(Extracted data entries)

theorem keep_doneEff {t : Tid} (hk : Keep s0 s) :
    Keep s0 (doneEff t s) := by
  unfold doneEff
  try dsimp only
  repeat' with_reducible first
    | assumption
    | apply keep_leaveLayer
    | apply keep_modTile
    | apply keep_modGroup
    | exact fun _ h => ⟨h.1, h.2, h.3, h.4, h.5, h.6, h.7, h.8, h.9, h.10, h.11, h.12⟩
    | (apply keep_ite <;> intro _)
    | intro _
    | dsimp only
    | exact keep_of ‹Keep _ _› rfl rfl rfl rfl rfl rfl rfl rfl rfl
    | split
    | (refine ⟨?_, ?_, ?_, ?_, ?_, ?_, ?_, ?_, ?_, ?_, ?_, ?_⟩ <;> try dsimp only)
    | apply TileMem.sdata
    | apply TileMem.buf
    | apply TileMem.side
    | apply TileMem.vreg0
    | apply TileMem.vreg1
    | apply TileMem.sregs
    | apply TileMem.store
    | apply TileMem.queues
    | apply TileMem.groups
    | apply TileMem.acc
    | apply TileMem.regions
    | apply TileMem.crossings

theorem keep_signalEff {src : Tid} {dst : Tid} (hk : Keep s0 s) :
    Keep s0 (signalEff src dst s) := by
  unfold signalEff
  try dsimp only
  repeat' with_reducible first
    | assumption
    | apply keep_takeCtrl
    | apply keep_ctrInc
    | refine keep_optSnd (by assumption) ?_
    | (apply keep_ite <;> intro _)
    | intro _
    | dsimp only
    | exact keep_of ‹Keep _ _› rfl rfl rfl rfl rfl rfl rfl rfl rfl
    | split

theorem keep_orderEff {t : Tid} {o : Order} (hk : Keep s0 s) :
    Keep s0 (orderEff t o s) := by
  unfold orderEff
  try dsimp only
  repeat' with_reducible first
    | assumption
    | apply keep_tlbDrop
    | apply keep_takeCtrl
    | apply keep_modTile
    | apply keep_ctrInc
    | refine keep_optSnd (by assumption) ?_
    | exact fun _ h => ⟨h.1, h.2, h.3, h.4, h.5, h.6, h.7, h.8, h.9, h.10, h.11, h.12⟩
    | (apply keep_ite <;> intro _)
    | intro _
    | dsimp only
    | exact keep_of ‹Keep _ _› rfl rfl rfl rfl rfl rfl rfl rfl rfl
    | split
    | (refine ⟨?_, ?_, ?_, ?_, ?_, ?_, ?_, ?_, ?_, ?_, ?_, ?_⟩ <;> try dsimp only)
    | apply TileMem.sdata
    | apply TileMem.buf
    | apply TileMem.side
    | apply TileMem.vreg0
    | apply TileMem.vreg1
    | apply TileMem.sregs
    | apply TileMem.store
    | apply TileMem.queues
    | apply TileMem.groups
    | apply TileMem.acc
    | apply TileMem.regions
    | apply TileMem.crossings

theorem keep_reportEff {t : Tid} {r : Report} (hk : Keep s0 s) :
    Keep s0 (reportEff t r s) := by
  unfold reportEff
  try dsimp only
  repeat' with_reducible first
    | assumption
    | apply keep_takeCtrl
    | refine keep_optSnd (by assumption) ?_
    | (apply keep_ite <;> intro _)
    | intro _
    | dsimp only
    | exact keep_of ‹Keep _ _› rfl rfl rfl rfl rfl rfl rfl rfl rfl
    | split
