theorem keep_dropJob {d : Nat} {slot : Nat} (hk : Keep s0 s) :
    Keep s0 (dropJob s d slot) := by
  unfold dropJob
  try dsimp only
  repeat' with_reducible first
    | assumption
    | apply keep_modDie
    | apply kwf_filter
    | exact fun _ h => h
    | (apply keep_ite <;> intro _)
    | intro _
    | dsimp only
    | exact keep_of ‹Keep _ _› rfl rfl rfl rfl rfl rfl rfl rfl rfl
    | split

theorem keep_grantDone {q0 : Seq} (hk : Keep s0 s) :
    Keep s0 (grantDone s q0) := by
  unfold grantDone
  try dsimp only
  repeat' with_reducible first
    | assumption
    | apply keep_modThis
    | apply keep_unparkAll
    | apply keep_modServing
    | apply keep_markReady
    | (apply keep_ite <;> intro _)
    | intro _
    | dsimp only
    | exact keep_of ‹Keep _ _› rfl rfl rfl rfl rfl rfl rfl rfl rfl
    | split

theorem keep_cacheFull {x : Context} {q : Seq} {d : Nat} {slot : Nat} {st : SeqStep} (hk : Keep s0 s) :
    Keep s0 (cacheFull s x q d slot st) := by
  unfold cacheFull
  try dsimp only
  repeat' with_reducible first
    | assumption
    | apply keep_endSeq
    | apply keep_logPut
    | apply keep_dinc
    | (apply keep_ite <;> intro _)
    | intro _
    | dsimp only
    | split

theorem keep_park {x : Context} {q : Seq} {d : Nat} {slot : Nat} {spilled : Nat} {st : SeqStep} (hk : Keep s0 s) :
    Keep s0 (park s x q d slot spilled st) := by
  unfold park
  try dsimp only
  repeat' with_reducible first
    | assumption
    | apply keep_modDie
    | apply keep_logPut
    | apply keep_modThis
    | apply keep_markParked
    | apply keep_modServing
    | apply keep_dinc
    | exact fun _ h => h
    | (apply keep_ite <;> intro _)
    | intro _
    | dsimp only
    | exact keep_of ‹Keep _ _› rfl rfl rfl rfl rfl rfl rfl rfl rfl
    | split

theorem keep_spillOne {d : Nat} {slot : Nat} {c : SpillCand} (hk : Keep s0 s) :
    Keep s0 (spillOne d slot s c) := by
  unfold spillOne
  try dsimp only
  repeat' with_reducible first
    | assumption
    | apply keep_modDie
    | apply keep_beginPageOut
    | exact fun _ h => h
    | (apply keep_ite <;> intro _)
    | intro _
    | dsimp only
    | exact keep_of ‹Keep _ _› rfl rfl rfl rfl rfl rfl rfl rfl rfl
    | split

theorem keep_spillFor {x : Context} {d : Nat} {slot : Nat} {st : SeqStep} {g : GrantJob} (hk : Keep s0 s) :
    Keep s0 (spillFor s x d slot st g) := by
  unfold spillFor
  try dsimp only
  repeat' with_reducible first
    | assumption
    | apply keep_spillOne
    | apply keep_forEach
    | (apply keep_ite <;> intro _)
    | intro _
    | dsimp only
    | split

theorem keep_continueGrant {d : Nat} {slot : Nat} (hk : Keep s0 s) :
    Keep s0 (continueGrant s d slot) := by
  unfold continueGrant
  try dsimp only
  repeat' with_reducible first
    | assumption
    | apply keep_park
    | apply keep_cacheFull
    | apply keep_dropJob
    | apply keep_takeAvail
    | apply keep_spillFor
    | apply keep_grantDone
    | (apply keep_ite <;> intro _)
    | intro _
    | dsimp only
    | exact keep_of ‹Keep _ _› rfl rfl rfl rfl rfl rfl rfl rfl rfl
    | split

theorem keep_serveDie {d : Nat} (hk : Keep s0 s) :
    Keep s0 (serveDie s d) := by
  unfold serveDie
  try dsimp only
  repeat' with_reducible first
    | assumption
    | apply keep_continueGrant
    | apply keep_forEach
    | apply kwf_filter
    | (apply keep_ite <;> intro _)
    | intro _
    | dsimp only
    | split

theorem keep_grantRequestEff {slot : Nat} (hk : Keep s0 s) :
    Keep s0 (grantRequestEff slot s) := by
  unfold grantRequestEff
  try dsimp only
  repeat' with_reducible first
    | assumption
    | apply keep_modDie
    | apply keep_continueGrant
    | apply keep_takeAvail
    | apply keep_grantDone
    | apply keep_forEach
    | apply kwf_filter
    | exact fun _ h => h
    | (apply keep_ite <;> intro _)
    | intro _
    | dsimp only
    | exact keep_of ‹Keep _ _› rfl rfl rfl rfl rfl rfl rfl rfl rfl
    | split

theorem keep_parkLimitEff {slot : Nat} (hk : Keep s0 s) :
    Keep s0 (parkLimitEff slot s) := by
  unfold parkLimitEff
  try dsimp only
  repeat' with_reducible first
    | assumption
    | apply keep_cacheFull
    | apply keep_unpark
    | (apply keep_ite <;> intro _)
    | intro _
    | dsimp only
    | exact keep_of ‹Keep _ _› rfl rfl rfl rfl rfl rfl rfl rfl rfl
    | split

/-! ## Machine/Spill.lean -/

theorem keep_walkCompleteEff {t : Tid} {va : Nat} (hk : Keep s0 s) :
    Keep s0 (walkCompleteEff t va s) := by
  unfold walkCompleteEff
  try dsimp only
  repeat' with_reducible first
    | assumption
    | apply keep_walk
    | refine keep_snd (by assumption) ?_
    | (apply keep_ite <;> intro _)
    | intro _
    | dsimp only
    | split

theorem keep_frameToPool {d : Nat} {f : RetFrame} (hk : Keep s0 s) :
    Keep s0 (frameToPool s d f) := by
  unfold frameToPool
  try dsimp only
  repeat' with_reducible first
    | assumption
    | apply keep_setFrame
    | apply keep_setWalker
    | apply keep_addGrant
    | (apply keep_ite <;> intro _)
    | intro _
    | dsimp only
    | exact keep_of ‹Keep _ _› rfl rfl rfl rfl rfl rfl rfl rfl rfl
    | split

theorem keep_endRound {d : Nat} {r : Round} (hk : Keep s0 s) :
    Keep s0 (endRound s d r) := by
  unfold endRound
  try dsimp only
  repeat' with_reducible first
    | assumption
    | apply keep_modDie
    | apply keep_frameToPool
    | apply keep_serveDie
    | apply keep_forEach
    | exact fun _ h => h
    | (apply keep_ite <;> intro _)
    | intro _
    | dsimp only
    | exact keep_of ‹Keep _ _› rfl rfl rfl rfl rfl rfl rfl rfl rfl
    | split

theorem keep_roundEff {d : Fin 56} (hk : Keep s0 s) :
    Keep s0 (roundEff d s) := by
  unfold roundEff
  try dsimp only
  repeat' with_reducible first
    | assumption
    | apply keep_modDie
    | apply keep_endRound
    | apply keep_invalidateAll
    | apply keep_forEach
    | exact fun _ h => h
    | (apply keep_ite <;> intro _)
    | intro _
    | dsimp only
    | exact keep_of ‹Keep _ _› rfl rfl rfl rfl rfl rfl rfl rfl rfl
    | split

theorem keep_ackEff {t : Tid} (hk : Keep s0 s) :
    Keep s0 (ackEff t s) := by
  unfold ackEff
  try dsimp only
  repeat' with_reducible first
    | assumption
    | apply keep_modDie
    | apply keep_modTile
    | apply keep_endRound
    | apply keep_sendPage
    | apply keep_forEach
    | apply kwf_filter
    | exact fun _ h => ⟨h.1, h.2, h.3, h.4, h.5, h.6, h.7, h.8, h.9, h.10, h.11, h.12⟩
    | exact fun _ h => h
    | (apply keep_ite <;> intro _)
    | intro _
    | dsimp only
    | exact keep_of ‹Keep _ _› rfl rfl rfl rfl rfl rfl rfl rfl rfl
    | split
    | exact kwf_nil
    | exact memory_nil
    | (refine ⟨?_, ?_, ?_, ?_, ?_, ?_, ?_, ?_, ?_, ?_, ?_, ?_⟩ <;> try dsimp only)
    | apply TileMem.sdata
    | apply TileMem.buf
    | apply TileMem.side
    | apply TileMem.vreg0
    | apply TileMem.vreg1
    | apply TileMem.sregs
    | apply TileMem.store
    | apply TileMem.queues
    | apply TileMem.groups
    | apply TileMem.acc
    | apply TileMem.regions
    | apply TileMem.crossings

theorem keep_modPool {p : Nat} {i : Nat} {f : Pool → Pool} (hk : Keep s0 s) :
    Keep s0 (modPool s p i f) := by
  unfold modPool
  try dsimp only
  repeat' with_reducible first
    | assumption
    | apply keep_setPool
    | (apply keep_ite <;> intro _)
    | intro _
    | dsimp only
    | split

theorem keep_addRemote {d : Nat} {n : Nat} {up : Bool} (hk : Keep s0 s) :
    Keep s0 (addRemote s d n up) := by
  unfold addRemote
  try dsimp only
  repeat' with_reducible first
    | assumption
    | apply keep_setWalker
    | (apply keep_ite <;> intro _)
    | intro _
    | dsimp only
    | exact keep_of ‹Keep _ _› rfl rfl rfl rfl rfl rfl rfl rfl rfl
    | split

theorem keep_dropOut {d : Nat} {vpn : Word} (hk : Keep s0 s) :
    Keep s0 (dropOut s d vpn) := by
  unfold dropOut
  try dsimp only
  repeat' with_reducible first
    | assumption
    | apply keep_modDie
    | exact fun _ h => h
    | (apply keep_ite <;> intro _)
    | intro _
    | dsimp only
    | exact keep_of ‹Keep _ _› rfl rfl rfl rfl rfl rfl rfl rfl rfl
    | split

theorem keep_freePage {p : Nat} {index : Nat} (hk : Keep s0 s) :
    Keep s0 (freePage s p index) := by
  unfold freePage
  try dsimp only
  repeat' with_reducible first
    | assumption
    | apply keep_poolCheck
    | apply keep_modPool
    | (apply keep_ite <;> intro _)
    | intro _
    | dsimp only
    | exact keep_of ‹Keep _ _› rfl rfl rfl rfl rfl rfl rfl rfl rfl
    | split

...

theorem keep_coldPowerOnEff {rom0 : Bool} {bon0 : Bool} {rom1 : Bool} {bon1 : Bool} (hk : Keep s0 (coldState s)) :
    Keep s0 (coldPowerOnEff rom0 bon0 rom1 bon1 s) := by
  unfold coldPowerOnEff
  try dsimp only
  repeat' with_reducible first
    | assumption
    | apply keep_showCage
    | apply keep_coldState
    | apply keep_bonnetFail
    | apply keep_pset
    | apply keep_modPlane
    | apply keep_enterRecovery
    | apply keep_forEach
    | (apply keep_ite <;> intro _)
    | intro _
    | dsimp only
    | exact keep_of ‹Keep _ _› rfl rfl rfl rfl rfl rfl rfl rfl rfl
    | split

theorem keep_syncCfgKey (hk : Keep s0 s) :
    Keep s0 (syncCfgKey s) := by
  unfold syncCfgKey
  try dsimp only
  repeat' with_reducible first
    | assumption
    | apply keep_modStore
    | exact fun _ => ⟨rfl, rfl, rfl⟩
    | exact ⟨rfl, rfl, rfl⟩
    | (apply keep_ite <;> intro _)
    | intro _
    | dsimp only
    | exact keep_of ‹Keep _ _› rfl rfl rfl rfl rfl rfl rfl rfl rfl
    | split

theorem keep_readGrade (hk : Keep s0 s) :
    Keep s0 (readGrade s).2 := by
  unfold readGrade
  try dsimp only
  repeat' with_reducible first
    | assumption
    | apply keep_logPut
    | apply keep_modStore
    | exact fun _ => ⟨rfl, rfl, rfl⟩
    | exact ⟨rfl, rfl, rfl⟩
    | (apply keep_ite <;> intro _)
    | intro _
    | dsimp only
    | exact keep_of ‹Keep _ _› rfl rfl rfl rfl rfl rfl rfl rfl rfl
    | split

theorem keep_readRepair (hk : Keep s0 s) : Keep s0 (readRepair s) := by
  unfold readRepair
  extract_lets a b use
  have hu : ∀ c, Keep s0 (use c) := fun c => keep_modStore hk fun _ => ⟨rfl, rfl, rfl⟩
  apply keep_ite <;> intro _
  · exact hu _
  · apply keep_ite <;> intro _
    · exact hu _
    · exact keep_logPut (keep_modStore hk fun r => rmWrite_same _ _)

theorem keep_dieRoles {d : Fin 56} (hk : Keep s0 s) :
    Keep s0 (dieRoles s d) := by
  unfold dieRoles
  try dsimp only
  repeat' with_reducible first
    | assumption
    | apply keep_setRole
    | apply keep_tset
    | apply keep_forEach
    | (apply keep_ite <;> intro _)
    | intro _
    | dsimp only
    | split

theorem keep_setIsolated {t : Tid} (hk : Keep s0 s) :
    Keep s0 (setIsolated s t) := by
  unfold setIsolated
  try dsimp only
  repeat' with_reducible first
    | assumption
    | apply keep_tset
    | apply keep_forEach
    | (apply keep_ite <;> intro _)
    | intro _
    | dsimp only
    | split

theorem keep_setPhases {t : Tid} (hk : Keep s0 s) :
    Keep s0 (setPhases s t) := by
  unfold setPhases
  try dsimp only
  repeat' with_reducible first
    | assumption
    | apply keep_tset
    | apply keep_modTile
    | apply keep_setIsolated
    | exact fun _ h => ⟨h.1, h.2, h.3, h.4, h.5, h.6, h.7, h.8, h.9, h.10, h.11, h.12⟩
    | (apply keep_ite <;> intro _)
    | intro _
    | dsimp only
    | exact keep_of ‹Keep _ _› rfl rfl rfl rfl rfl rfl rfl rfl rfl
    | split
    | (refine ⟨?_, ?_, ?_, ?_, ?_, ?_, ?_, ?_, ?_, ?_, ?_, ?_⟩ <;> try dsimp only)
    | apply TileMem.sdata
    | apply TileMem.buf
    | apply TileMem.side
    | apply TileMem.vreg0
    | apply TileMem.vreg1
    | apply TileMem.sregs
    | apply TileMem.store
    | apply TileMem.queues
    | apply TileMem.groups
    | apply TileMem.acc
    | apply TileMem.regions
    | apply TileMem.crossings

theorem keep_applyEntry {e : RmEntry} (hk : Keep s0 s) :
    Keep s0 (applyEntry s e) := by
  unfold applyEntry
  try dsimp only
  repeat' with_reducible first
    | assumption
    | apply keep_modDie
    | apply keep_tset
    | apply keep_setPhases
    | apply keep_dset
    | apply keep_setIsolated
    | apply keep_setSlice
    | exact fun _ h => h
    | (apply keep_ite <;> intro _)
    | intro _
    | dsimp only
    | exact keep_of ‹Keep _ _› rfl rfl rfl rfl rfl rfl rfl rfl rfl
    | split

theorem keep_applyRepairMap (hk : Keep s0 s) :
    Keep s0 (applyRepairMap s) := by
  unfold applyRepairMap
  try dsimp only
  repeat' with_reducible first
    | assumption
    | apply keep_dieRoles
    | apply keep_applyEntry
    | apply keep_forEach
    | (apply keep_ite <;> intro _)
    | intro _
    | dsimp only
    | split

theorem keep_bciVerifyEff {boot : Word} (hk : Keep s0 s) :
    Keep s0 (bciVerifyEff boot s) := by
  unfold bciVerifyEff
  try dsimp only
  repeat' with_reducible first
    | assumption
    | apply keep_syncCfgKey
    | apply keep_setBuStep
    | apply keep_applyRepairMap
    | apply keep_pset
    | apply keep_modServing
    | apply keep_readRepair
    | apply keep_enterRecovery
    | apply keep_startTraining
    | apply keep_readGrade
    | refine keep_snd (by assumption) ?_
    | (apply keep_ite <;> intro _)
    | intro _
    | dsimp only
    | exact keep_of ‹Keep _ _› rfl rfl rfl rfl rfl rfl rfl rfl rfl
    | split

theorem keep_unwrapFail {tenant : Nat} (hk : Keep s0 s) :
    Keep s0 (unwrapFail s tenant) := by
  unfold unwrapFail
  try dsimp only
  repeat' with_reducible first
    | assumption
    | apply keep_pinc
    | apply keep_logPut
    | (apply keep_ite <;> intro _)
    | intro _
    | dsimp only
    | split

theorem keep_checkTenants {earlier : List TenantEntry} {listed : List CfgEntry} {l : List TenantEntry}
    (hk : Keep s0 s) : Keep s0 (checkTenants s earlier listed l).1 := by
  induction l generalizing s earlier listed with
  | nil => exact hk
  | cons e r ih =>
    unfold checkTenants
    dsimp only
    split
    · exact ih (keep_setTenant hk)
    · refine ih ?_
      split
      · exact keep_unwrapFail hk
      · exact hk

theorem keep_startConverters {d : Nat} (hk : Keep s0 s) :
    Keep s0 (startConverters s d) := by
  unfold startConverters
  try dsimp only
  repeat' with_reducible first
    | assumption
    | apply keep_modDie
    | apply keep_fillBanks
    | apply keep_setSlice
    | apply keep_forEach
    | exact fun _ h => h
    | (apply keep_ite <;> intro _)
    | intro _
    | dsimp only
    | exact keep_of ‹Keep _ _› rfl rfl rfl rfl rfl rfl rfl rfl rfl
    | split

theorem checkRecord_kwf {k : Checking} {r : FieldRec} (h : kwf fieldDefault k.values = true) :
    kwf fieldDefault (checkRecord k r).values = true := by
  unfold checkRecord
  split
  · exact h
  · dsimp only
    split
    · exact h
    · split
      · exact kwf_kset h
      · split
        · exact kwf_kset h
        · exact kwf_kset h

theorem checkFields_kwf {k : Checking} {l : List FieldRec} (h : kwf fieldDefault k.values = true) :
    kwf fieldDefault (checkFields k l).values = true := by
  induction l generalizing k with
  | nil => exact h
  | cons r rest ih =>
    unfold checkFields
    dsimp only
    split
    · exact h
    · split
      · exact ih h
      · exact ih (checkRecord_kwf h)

==

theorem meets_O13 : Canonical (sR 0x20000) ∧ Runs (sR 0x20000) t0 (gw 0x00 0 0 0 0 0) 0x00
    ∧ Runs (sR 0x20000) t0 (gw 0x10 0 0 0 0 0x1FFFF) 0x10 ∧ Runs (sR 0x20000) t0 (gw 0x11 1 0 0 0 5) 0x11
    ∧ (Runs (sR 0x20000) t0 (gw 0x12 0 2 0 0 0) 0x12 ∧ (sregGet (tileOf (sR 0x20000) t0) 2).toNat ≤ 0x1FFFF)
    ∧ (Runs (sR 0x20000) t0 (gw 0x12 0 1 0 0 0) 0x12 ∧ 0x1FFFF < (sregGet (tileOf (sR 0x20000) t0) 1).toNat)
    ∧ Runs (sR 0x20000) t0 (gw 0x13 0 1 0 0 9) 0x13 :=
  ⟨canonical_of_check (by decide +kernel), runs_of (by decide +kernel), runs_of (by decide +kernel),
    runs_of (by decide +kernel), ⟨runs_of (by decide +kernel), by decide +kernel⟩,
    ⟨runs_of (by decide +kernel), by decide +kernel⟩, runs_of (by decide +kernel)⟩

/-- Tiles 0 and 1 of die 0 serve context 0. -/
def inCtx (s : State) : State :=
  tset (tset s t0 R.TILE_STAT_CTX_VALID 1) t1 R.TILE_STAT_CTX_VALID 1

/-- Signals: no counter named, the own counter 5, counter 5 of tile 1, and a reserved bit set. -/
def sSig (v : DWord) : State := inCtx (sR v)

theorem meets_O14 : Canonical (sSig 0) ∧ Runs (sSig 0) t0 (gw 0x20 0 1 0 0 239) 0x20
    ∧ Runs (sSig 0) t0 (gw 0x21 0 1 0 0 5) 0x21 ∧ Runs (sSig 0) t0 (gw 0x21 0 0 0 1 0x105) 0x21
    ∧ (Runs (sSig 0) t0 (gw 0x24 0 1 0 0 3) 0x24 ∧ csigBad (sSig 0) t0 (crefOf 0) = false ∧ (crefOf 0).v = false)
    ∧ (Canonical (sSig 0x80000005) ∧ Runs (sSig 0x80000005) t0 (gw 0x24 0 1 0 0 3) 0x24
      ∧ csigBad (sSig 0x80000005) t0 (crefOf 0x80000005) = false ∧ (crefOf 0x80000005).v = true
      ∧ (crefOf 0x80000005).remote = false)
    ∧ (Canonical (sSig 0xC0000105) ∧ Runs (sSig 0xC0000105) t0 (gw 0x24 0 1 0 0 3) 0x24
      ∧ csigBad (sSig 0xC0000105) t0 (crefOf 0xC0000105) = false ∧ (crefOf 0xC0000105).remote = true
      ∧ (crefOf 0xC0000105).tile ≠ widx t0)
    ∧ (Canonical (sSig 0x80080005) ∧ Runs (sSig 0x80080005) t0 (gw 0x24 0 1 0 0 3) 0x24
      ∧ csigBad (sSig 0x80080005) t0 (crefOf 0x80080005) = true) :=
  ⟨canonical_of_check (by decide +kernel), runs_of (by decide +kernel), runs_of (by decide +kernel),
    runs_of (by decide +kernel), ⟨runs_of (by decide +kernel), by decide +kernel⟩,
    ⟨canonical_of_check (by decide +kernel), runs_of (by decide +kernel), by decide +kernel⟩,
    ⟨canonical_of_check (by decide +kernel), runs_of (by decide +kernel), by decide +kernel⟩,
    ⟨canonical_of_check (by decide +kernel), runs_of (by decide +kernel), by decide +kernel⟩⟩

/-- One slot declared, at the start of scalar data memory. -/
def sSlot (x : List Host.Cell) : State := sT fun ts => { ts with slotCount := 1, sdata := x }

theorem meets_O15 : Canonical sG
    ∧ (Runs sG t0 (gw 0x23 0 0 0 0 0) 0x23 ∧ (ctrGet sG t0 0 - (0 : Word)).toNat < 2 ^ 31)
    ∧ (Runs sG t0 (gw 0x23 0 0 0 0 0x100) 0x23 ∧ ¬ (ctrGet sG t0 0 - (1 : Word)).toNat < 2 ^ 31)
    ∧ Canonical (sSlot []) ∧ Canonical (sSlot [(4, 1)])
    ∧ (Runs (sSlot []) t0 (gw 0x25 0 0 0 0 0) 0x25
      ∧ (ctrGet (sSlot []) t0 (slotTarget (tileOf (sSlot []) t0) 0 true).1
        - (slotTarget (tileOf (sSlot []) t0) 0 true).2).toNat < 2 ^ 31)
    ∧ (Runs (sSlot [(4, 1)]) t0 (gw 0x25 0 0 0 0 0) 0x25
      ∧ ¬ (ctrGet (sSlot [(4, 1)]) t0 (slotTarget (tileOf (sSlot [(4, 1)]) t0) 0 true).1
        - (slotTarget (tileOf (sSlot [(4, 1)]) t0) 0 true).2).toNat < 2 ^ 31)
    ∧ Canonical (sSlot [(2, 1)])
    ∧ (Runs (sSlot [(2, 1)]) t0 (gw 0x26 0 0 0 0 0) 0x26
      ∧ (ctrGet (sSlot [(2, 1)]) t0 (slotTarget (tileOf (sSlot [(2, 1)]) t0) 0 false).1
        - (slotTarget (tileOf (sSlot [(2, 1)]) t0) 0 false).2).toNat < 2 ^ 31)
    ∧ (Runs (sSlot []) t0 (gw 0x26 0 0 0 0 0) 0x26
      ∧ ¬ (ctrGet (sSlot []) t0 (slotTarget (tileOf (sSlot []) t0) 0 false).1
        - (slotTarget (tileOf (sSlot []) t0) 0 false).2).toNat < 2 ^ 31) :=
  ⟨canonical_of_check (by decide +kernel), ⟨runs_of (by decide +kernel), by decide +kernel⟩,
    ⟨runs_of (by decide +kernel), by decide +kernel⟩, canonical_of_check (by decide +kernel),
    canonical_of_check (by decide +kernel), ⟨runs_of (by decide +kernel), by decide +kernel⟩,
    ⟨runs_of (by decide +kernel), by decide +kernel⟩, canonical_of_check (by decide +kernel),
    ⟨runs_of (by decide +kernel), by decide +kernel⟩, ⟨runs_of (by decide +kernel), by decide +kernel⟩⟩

## THE PROBLEM
In the entries above, how many lines hold the word "listed"? State the number and nothing else.

## TASK ANSWER
3